En Irak, différentes strates d'explosifs témoignent des conflits successifs. La guerre Iran-Irak, les deux guerres du Golfe, les conflits internes...

Par conséquent, les zones frontalières avec l'Iran, le Koweït et l'Arabie saoudite restent contaminées, selon un rapport de l'ONG Handicap international.

"L'Irak est considéré comme un des pays les plus contaminés par des engins explosifs au monde", rappelait le rapport, qui évoque "3.225 km2 de terres" où subsisteraient des explosifs. 

Soit un danger pour 8,5 millions de personnes, dans un pays de 40 millions d'habitants.

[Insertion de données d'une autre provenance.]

-- ==== Sys2Proof/Machine/RowOps.lean ====
section
/-! DEFINITION. Token rows: reading operands (R110, R194), tender products (R97, R98), rescale (R95, R96, R255), the
suffix chain (R126 to R130) and the output stage (R99, R185). -/
namespace Sys2Proof.Machine
open Sys2Proof

/-! ### Reading a row -/

/-- Block `j` of the IN region in a core, read once per pass; a block the entry itself has written is read without the identity
check (R130, R194). -/
def State.inBlock (s : State) (r : EntryRef) (c j : Nat) : Except RdFail BlockRd × State :=
  match s.run? r with
  | none => (.error (0, 0), s)
  | some e =>
    let key := 2 ^ 16 + 256 * c + j % 256
    match e.vecs.find? key with
    | some bs => (.ok (bs.take blk, Manifest.ofBytes (bs.drop blk)), s)
    | none =>
      let tin := if e.verb = 1 then (s.runLayer r e.prob.layer).map (·.2.2.tin) else none
      match s.readReg r c 16 (eBase e.raw 16) j { tensor := tin } with
      | (.error f, s1) => (.error f, s1)
      | (.ok (d, m), s1) =>
        if tin.any (· ≠ m.tensor) && !e.written.contains (c, (eBase e.raw 16 + j) % 256) then (.error (0x21, (eBase e.raw 16 + j) % 256 + 65536 * 16), s1.manFailRun r c ((eBase e.raw 16 + j) % 256) 3)
        else (.ok (d, m), s1.modRun r (fun e => { e with vecs := e.vecs.set [] key (d ++ m.bytes) }))

/-- The scale block that serves region block `j` of IN, read once per pass, and its check against the data block
(R110, assumption 25). -/
def State.laneFor (s : State) (r : EntryRef) (c j : Nat) (dm : Manifest) (tender : Bool) : Except RdFail (List Byte) × State :=
  match s.run? r with
  | none => (.error (0, 0), s)
  | some e =>
    let key := 2 ^ 17 + 256 * c + j % 256 / 32
    let b := (eBase e.raw 22 + j / 32) % 256
    let got := (e.vecs.find? key).map (fun bs => ((bs.take blk, Manifest.ofBytes (bs.drop blk)) : BlockRd))
    let (x, s1) : Except RdFail BlockRd × State := match got with
      | some y => (.ok y, s)
      | none =>
        let (d, m) := (s.core c).actBlock b
        let s0 := s.count c 41 blk
        if (s.core c).actPoisoned b then (.error (0x22, b), s0.ueEvent 4 (512 * b))
        else if checkBlock d m {} ≠ 0 then (.error (0x21, b + 65536 * 22), s0.manFailRun r c b (checkBlock d m {}))
        else (.ok (d, m), s0.modRun r (fun e => { e with vecs := e.vecs.set [] key (d ++ m.bytes) }))
    match x with
    | .error f => (.error f, s1)
    | .ok (d, m) =>
      let bad := laneBad 32 (some (eG e.raw)) dm m
      if bad ≠ 0 then (.error (0x20, dm.index), s1.laneMismatch r c dm.index bad tender)
      else (.ok ((d.drop (128 * (dm.index % 32))).take 128), s1)

/-- Non-finite values met at requantisation or ingest (R99, R100, R113). -/
def State.nonFinite (s : State) (r : EntryRef) (c n detail : Nat) : State :=
  if n = 0 then s else
  let s1 := (s.bump .corNonfiniteCount c n).count c 25 n
  let s2 := s1.modRun r (fun e => { e with nonfin := e.nonfin + n })
  if (s.run? r).any (·.nfRaised) then s2
  else ((s2.flag .corSclEvent c 2).raiseRun r (evCore 0x2202 1 c detail)).modRun r (fun e => { e with nfRaised := true })

/-- Raw bytes of row `m` of IN, `n` from byte `x`, inside one block. -/
def State.byteRun (s : State) (r : EntryRef) (c st m x n : Nat) : Except RdFail (List Byte) × State :=
  match s.run? r with
  | none => (.error (0, 0), s)
  | some e =>
    let (j, o) := locate st m x
    match s.inBlock r c (e.prob.inOff + j) with
    | (.error f, s1) => (.error f, s1)
    | (.ok (d, _), s1) => (.ok ((d.drop o).take n), s1)

/-- Gather `n` bytes of a row from byte `lo`, a multiple of 1,024, in runs of 1,024 bytes, which no block boundary cuts. -/
def gather {α : Type} (s : State) (lo n : Nat) (f : State → Nat → Nat → Except RdFail (List α) × State) : Except RdFail (List α) × State :=
  (List.range (cdiv n 1024)).foldl (fun (acc, t) i => match acc with
    | .error e => (.error e, t)
    | .ok xs => match f t (lo + 1024 * i) (min 1024 (n - 1024 * i)) with
      | (.error e, t1) => (.error e, t1)
      | (.ok ys, t1) => (.ok (xs ++ ys), t1)) (.ok [], s)

/-- The position in IN of element `k` of row `m`, of `b` bytes, as INPUT_NONFINITE reports it at ingest (R113). -/
def inPos (b n m k off : Nat) : Nat := let (j, o) := locate (stride b n) m (b * k); 65536 * (off + j) + o / b

/-- The key of a row ingested again in a core. -/
def againKey (c m : Nat) : Nat := 2 ^ 24 * (c + 1) + m

/-- The tender ingests a row of a BF16 intermediate again: its codes, then its dynamic code (R106, R107). -/
def State.ingestAgain (s : State) (r : EntryRef) (c n m off : Nat) (bs : List Byte) : List Byte × State :=
  let xs := (List.range n).map (fun i => bf16At bs (2 * i))
  let sc := rowDyn xs
  let qs := xs.map (fun x => quant x sc)
  let nf := (qs.zipIdx.filter (fun ((_, _, b), _) => b)).map (·.2)
  let s1 := ((s.codeSat r c (qs.filter (fun (_, b, _) => b)).length).nonFinite r c nf.length (inPos 2 n m (nf.headD 0) off)).count c 20 n
  (qs.map (fun (q, _, _) => codeByte q) ++ [BitVec.ofNat 8 sc],
    ((s1.bump .corDynRowCount c 1).count c 27 1).modRun r (fun e => { e with dynUsed := true }))

/-- Row `m` of IN, a BF16 intermediate, ingested again once per pass (R107). -/
def State.againRow (s : State) (r : EntryRef) (c n m : Nat) : Except RdFail (List Byte) × State :=
  match s.run? r with
  | none => (.error (0, 0), s)
  | some e =>
    match e.vecs.find? (againKey c m) with
    | some bs => (.ok bs, s)
    | none =>
      match gather s 0 (2 * n) (fun t x k => t.byteRun r c (stride 2 n) m x k) with
      | (.error f, s1) => (.error f, s1)
      | (.ok bs, s1) =>
        let (out, s2) := s1.ingestAgain r c n m e.prob.inOff bs
        (.ok out, s2.modRun r (fun e => { e with vecs := e.vecs.set [] (againKey c m) out }))

/-- Codes and scale codes of `n` bytes from byte `x` of row `m` of IN, of `k` codes, inside one block. -/
def State.codeRun (s : State) (r : EntryRef) (c k m x n : Nat) (tender : Bool) : Except RdFail (List (Byte × Nat)) × State :=
  match s.run? r with
  | none => (.error (0, 0), s)
  | some e =>
    if e.bfi then
      match s.againRow r c k m with
      | (.error f, s1) => (.error f, s1)
      | (.ok bs, s1) => (.ok (((bs.drop x).take n).map (fun b => (b, (bs.getD k 0).toNat))), s1)
    else
    let (j, o) := locate (stride 1 k) m x
    let j := e.prob.inOff + j
    match s.inBlock r c j with
    | (.error f, s1) => (.error f, s1)
    | (.ok (d, dm), s1) =>
      match s1.laneFor r c j dm tender with
      | (.error f, s2) => (.error f, s2)
      | (.ok ln, s2) =>
        (.ok (((d.drop o).take n).zipIdx.map (fun (b, i) => (b, (ln.getD ((o + i) / gsize (eG e.raw)) 0).toNat))), s2)

/-- The values of bytes in BF16 or FP32. -/
def floats (f n : Nat) (bs : List Byte) : List Word := (List.range n).map (fun i => if f = 1 then bf16At bs (2 * i) else fp32At bs (4 * i))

Les explosifs sont "n'importe où: enterrés sous terre, reliés aux réfrigérateurs, aux portes, aux fenêtres, dissimulés sous des décombres, dans des jouets, des appareils électroménagers", ajoute le rapport.

- "Rien faire" -

Un défi essentiel: la sensibilisation, qui permet aux habitants de modifier leurs comportements face au danger.

Grâce aux séances conduites auprès des enfants et des adultes, il y a des "success stories", explique à l'AFP Ghaith Qassid Ali, du programme sensibilisation de GCS dans la province de Mossoul.

Il se souvient d'enfants qui jouaient dans un champ. "Ils ont vu un projectile, se sont souvenus des photos qu'une équipe leur avait montré et nous ont prévenus".

Il reconnaît le handicap que représente ce phénomène pour l'économie: "la majorité des habitants de ce village sont des agriculteurs, or la plupart des terrains sont contaminés par des restes explosifs de guerre".

A seulement 21 ans, le cas d'Abdallah Fathi illustre le drame.

En 2014, il gardait un troupeau quand une mine a explosé. Il a perdu ses deux jambes, sa main gauche et plusieurs doigts de la main droite.

"Avant je travaillais, maintenant je ne peux rien faire, rien porter, pas même des blocs de ciment", déplore-t-il.

Le moral en a pris un coup, reconnaît-il. "Je reste à la maison toute la journée, je ne sors pas".